Love—Great and Eternal
The first paragraph of the Shema’ invites us to affirm the unity of God, and then engages the topic of love, the love from a person to God: “ve’ahavat et Adonai Eloheykha” (You shall love Adonai your God). Several important questions present themselves. First, is the phrase “you shall love” to be understood as an imperative? The grammar supports such a construction, leading us to wonder how love can be commanded. A command can be given to bring specified sacrifices, to eat matzah on Pesah, and to show deference to the old, but how can we be commanded to love? Some commentators avoid the dilemma by suggesting the meaning is that we are to behave in a way that would express our love for God, but this avoids the deeper question about how and why this love for God is born in our hearts and minds.
My friend Rabbi Leila Gal Berner suggests that the text can reasonably be read to suggest an element of Divine yearning. “Oh . . . if only you would love your God with all your heart, soul and might!” This is consistent with the talmudic teaching, “rahaman liba ba’ei” (the All-Merciful desires [only] the human heart). Reading in this way, the Shema’ invites us twice daily to offer the one thing that God cannot command—because it is impossible—human love.

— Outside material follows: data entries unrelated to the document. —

-- ==== Sys2Proof/Machine/Scanout.lean ====
section
/-! DEFINITION. An output: states, release and hold, frame lock, latch points and line 0, its registers
(R220 to R239, R244 to R247). -/

namespace Sys2Proof.Machine

def setOutState (n st : Nat) (s : State) : State := s.setFld (pOut n) 0x044 1 0 st

/-- The outputs that follow a leader: itself and the members that take part in its release (R234). -/
def followers (l : Nat) (s : State) : List Nat :=
  (groupOf l s).filter fun m => m = l || (smAt m s.out).joined

/-- STATE of a leader and of the members that follow it; OUT_CTRL reads accordingly (R234, R244). -/
def setGroupState (l st : Nat) (s : State) : State :=
  let s := (followers l s).foldl (fun s m => setOutState m st s) s
  (s.setFld (pOut l) 0x040 0 0 (b2n (st = outReleasing))).setFld (pOut l) 0x040 1 1 0

/-! ## Stopping (R221, R223) -/

/-- The raster of an output stops: its frames end, and verdicts still pending are NONE. (DEDUCED: log entry 53) -/
def stopRaster (n : Nat) (s : State) : State :=
  setOut n (fun o => { o with coming := none, scan := none, prev := none, chosen := none, rechoose := false })
    (noVerdicts n s)

/-- A member leaves its leader's run: DISABLED names an output with ENABLE = 0 only, so an enabled member is HELD
(R220, R234). (DEDUCED: log entry 53) -/
def partMember (m : Nat) (s : State) : State :=
  if (smAt m s.out).joined then
    setOutState m (if s.enabled (pOut m) then outHeld else outDisabled) (setOut m (fun o => { o with joined := false }) s)
  else s

/-- OUT*n* stops as under ENABLE = 0 (R221, R440): raster, main link and AUX stop; the members that followed a leader stop
with it and stay HELD (R234). -/
def outStop (n : Nat) (s : State) : State :=
  let l := leaderOf n s
  let s :=
    if l = n then
      let g := followers n s
      let s := g.foldl (fun s m => encOutDisabled m (stopRaster m s)) s
      (g.filter (· ≠ n)).foldl (fun s m => partMember m s) (setGroupState n outDisabled s)
    else setOutState n outDisabled (encOutDisabled n (stopRaster n s))
  let s := (s.setFld (pOut n) 0x044 10 10 0).setFld (pOut n) 0x09C 0 0 0
  let s := (s.setFld (pOut n) 0x09C 1 1 0).setFld (pOut n) 0x098 1 1 0
  setOut n (fun o => { o with aux := none, job := none, own := none, again := false, joined := false })
    (s.setFld (pOut n) 0x0B4 0 0 0)

/-- The values that a write of the page replaces: of both words when it commits a pair (R13). -/
def replaced (n off : Nat) (was : State) : List (Nat × Word) :=
  let old := fun o => (o, was.reg (pOut n) o)
  match findRow (pOut n) off with
  | some r => if r.pair = .high then [old off, old (off - 4)] else [old off]
  | none => []

/-- A write of the page has replaced values in this clock; `was` is the state before it (R247). -/
def noteOut (n off : Nat) (was s : State) : State :=
  setOut n (fun o => { o with
    wroteClk := s.clk, wrote := replaced n off was ++ (if o.wroteClk = s.clk then o.wrote else []) }) s

/-- The other writes that reached the page in this clock are discarded (R247). (DEDUCED: log entry 54) -/
def undoWrites (n : Nat) (s : State) : State :=
  let o := smAt n s.out
  if o.wroteClk ≠ s.clk then s
  else
    let s := (o.wrote.filter fun e => e.1 ≠ 0x008).foldl (fun s e => s.setReg (pOut n) e.1 e.2) s
    { s with xq := s.xq.filter fun x => !(x.page = pOut n && x.clk = s.clk) }

/-- OUT*n* is written ENABLE = 0. The other writes that reach it in the clock are discarded (R221, R247).
(DEDUCED: log entry 54) -/
def outDisable (n : Nat) (s : State) : State :=
  setOut n (fun o => { o with offClk := some s.clk, wrote := [] }) (outStop n (undoWrites n s))

/-- A write that reaches OUT*n* in the clock of an ENABLE = 0 (R247). (DEDUCED: log entry 54) -/
def afterOff (n : Nat) (s : State) : Bool := (smAt n s.out).offClk = some s.clk

/-- OUT*n* is written ENABLE = 1 while it is 0: HELD, no frame produced, no release refused, no training since
(R221, R222, R234, R241). -/
def outStart (n : Nat) (s : State) : State :=
  let s := setOut n (fun o => { o with nextNo := 0, joined := false, unplugClk := none }) s
  let s := (((s.setReg (pOut n) 0x09C 0).setReg (pOut n) 0x048 0xFFFFFFFF).setFld (pOut n) 0x044 23 20 0).setFld (pOut n) 0x044 9 9 0
  if leaderOf n s = n then setGroupState n outHeld s else setOutState n outHeld s

/-! ## Release checks (R222, R225 to R227) -/

def hTimingOk (t : Timing) : Bool :=
  640 ≤ t.hA && t.hA ≤ 4096 && t.hA % 2 = 0 && t.hA + 64 ≤ t.hT && t.hT ≤ 8192
    && 8 ≤ t.hFp && t.hFp ≤ 4095 && 8 ≤ t.hSync && t.hSync ≤ 1023
    && t.hA + t.hFp + t.hSync + 16 ≤ t.hT

def vTimingOk (t : Timing) : Bool :=
  480 ≤ t.vA && t.vA ≤ 4096 && t.vA + 8 ≤ t.vT && t.vT ≤ 8192
    && 1 ≤ t.vFp && t.vFp ≤ 4095 && 1 ≤ t.vSync && t.vSync ≤ 63
    && t.vA + t.vFp + t.vSync + 2 ≤ t.vT

/-- f_nom × P in units of 2⁻³² (R226): pixels of a frame × 10⁹ × 2³². -/
def framePixels (t : Timing) : Nat := t.hT * t.vT * 1000000000 * 2 ^ 32

def pixelRateOk (t : Timing) : Bool :=
  t.sched.p ≠ 0 && 25000000 * t.sched.p ≤ framePixels t && framePixels t ≤ 600000000 * t.sched.p

/-- VB ≥ 64 × H_ACTIVE × 1.25 ns + 20,000 ns (R225). -/
def vblankOk (t : Timing) : Bool := (80 * t.hA + 20000) * t.vT * 2 ^ 32 ≤ (t.vT - t.vA) * t.sched.p

/-- Lane rate in kb/s, and lanes, by code (R227). -/
def laneRate (code : Nat) : Nat := match code with | 0 => 1620000 | 1 => 2700000 | 2 => 5400000 | _ => 8100000

def laneCount (code : Nat) : Nat := match code with | 0 => 1 | 1 => 2 | _ => 4

/-- The payload check at a rate and lane code (R227). -/
def payloadOk (t : Timing) (rate lanes : Nat) : Bool :=
  framePixels t * 3 * t.depth * 1000 ≤ laneCount lanes * laneRate rate * 1000 * 792 * t.sched.p

/-- The lowest failing release check; 0 when all pass (R222). (DESIGN CHOICE: log entry 112) -/
def releaseCheck (n : Nat) (s : State) : Nat :=
  let t := timingOf n s
  let g := groupOf n s
  if !hTimingOk t then 1
  else if !vTimingOk t then 2
  else if !pixelRateOk t then 3
  else if !t.sched.cycleOk || 1000000000 ≤ s.rf (pOut n) 0x068 29 0 then 4
  else if !vblankOk t then 5
  else if g.any (fun m => !payloadOk t (s.rf (pOut m) 0x094 7 6) (s.rf (pOut m) 0x094 5 4)) then 6
  else if g.any (fun m => !s.enabled (pGrd m)) then 7
  else if g.any (fun m => !s.enabled (pOut m)) then 8
  else if s.dev ≠ devRun then 9
  else 0

/-- An accepted release: F, the release latch point, the synthesiser locked (R222, R229, R234).
(DEDUCED, DESIGN CHOICE: log entries 52, 112) -/
def releaseEffect (n : Nat) (s : State) : State :=
  let t := timingOf n s
  let s := (groupOf n s).foldl (fun s m =>
    setGrd m (fun g => { g with seen := false })
      ((setOut m (fun o => { o with joined := decide (m ≠ n) }) s).setFld (pOut m) 0x044 10 10 1)) s
  let vb := lineTime40 t.sched.p t.vT (t.vT - t.vA)
  let j := t.sched.firstAt (s.t16 + 2000000 * 65536 + roundUp vb (2 ^ 24))
  let ahead := Int.ofNat (t.sched.instant j * 2 ^ 24) - Int.ofNat vb - counterTerms s
  setGroupState n outReleasing (setOut n (fun o => { o with j, rechoose := false, relRun := ahead.toNat }) s)

/-- HOLD = 1 has been written (R223). -/
def holdEffect (n : Nat) (s : State) : State :=
  let st := outState n s
  if st = outRunning then s
  else if st = outReleasing then
    let g := followers n s
    let s := g.foldl (fun s m => stopRaster m s) s
    g.foldl (fun s m => raiseBit (pOut m) 2 s) (setGroupState n outHeld s)
  else s.setFld (pOut n) 0x040 1 1 0

/-! ## Register writes (R224, R234, R244, R246) -/

/-- Registers whose writes a group member discards: its timing registers but OUT_LINK_CFG, OUT_CTRL (R234).
(DEDUCED: log entry 53) -/
def memberReg (off : Nat) : Bool := off = 0x040 || (0x04C ≤ off && off ≤ 0x080) || off = 0x090

def timingReg (off : Nat) : Bool := (0x04C ≤ off && off ≤ 0x080) || off = 0x090 || off = 0x094

/-- Whether a write of OUT_GROUP is out of range (R234). (DEDUCED: log entry 53) -/
def groupBad (n size : Nat) (s : State) : Bool :=
  let span := groupSpan size
  size = 3 || n % span ≠ 0 || ((List.range (span - 1)).map fun i => n + 1 + i).any fun m =>
    s.rf (pOut m) 0x090 1 0 ≠ 0 || (leaderOf m s ≠ m && leaderOf m s ≠ n) || outReleasing ≤ outState m s

def auxReqOk (r : Nat) : Bool := [0, 1, 4, 5, 8, 9].contains r

/-- A write that asks a disabled output for work: a release, a training, an AUX transaction (R17).
(PRESUMED: log entry 98) -/
def outWork (off : Nat) (v : Word) : Bool :=
  (off = 0x040 && bit v 0 && !bit v 1) || (off = 0x098 && bit v 1) || off = 0x0B0

/-- The checks of a write to the page of a scanout port (R17, R223, R234, R241 to R247). (PRESUMED: log entry 98) -/
def outCheck (n off : Nat) (v : Word) (s : State) : Verdict :=
  let p := pOut n
  if afterOff n s then .drop
  else if !s.enabled p && outWork off v then .err 0x07
  else if memberReg off && leaderOf n s ≠ n then .err 0x44
  else if timingReg off && outReleasing ≤ outState n s then .err 0x40
  else if 0x40 ≤ off && reservedSet p off v then .err 0x41
  else if off = 0x094 && fld v 5 4 = 3 then .err 0x41
  else if off = 0x090 && groupBad n (fld v 1 0) s then .err 0x41
  else if off = 0x0B0 && !auxReqOk (fld v 31 28) then .err 0x41
  else if 0x100 ≤ off && off % 0x20 = 8 && !(1 ≤ fld v 31 16 && fld v 31 16 ≤ 4096
      && 1 ≤ fld v 15 0 && fld v 15 0 ≤ 4096) then .err 0x41
  else if off = 0x0B0 && s.rb p 0x0B4 0 then .err 0x43
  else if off = 0x098 && bit v 1 && (s.rb p 0x09C 1 || !bit v 0 || s.dev ≠ devRun
      || (smAt n s.out).unplugClk = some s.clk) then .err 0x45
  else if off = 0x040 && bit v 0 && !bit v 1 && outState n s = outHeld && releaseCheck n s ≠ 0 then .err 0x42
  else .ok

/-- What a write refused in `s` leaves in `t` besides its code: TIMING_LOCKED, or REFUSE and REFUSED (R222,
R224). -/
def outRefused (n off : Nat) (v : Word) (s t : State) : State :=
  match outCheck n off v s with
  | .err 0x40 => raiseBit (pOut n) 4 t
  | .err 0x42 => raiseBit (pOut n) 3 (t.setFld (pOut n) 0x044 23 20 (releaseCheck n s))
  | _ => t

/-- OUT_CTRL has been written: HOLD acts before RELEASE (R223). -/
def outCtrlEffect (n : Nat) (v : Word) (s : State) : State :=
  let release := bit v 0 && !bit v 1 && outState n s = outHeld
  let s := if bit v 1 then holdEffect n s else s
  if release then releaseEffect n s
  else s.setFld (pOut n) 0x040 0 0 (b2n (outState n s = outReleasing))

/-- A leader's group has been written: those that were its members, as `was` has them, and are no more take their own state
again (R234). -/
def outGroupEffect (n : Nat) (was s : State) : State :=
  ((List.range 3).map fun i => n + 1 + i).foldl (fun s m =>
    if m < 16 && leaderOf m was = n && leaderOf m s ≠ n then partMember m s else s) s

/-! ## Line times and latch points (R222, R223, R230, R235 to R237) -/

/-- PIX clocks from a phase to an instant, in the present counter terms: ceil((i − now) / t_pix) (R230). -/
def pixClocks (t : Timing) (instant phase : Nat) (s : State) : Int :=
  let d := Int.ofNat (instant * 2 ^ 24) - counterTerms s - Int.ofNat phase
  let per := Int.ofNat (t.sched.p * 256)
  if per = 0 then 0 else -Int.fdiv (-(d * Int.ofNat (t.hT * t.vT))) per

/-- The first index from `j` whose instant can be met (R230). (DEDUCED: log entry 52) -/
def meetable (t : Timing) (phase : Nat) (s : State) : Nat → Nat → Nat
  | 0, j => j
  | k + 1, j =>
    if pixClocks t (t.sched.instant j) phase s < Int.ofNat (3 * t.hT / 4) then meetable t phase s k (j + 1)
    else j

/-- The slip line of a leader, or the blanking after its release latch point, which begins at phase `phase`: the
next instant is chosen for its group (R230, R232). (DEDUCED: log entry 52) -/
def slipLine (l phase : Nat) (s : State) : State :=
  let p := pOut l
  let t := timingOf l s
  let o := smAt l s.out
  let nowT := (Int.ofNat phase + counterTerms s).toNat / 2 ^ 24
  let from_ := if o.rechoose then t.sched.firstAt (nowT + lead64) else o.j
  let j := meetable t phase s 4 (max from_ (t.sched.firstAt nowT))
  let r := pixClocks t (t.sched.instant j) phase s
  let lines := (Int.fdiv (r - Int.ofNat (7 * t.hT / 4) + Int.ofNat t.hT - 1) (Int.ofNat t.hT)).toNat
  let slip := clampI (-32768) 32767 (r - Int.ofNat (lines * t.hT) - Int.ofNat t.hT)
  let skipped := j - from_
  let s := if skipped = 0 then s else raiseBit p 5 (s.bumpAt p 0x088 0 skipped)
  let s := if 0 < lines then raiseBit p 6 (s.bump p 0x08C) else s
  let s := s.setFld p 0x084 31 16 (BitVec.ofInt 16 slip).toNat
  let at_ := (Int.ofNat (t.sched.instant j * 2 ^ 24) - counterTerms s).toNat
  let s := setOut l (fun o => { o with j := j + 1, rechoose := false }) s
  (followers l s).foldl (fun s m =>
    setOut m (fun o => { o with chosen := some at_ }) s) s

/-- SLIP_LINE: line V_TOTAL − 1 of the leader's frame begins (R230). -/
def execSlipLine (n : Fin 16) (s : State) : Host.Outcome State Fault Refusal :=
  let l := leaderOf n.val s
  let o := smAt l s.out
  .next (whenPixel s (if outState l s = outRunning && o.scan.isNone && o.coming.isSome && o.chosen.isNone
      && o.slipRun ≤ s.tm.run then slipLine l o.slipRun s else s))

/-- SYNTH_LOCK_LOSS (R229): SYNTH_LOCK falls, and an output that is RELEASING or RUNNING withdraws the ZW96. -/
def execSynthLockLoss (n : Fin 16) (s : State) : Host.Outcome State Fault Refusal :=
  let p := pOut n.val
  let lost := s.rb p 0x044 10
  let s1 := s.setFld p 0x044 10 10 0
  .next (whenPixel s (if lost && outReleasing ≤ outState n.val s then withdraw 4 n.val s1 else s1))

end Sys2Proof.Machine
end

In the evening and morning liturgy, the Shema’ is preceded by a paragraph that speaks of God’s love for the Jewish People: in the evening, we find “Ahavat olam beyt Yisrael ahavta” (With eternal love have You loved Your people Israel); and in the morning, “Ahavah rabah ahavtanu” (With great love have You loved us). In each case, the text speaks of the Torah as the visible sign of God’s love. It is given to us as a gift, and in that gift of love, in the text of the Shema’, is the command/yearning for that love to be returned.
The liturgical texts offer us a pathway. The (evening) text of Ahavat olam states “uv’Torato neh’geh yomam valaila” (In his/His Torah we will meditate day and night). The words are ambiguous as to whether the Torah is “His” (God’s) or “his” (the person praying). Rashi, commenting on the source of this phrase in Psalm 2, suggests a process: at first the Torah belongs to God, but after a person learns and studies it, then that person becomes a partner with God for those words of Torah. Perhaps we can discern in this expression of mutuality about Torah a path to a relationship of growing love between each person and God. Love of God can arise in our hearts as we feel and perceive more and more that we are loved by God, always.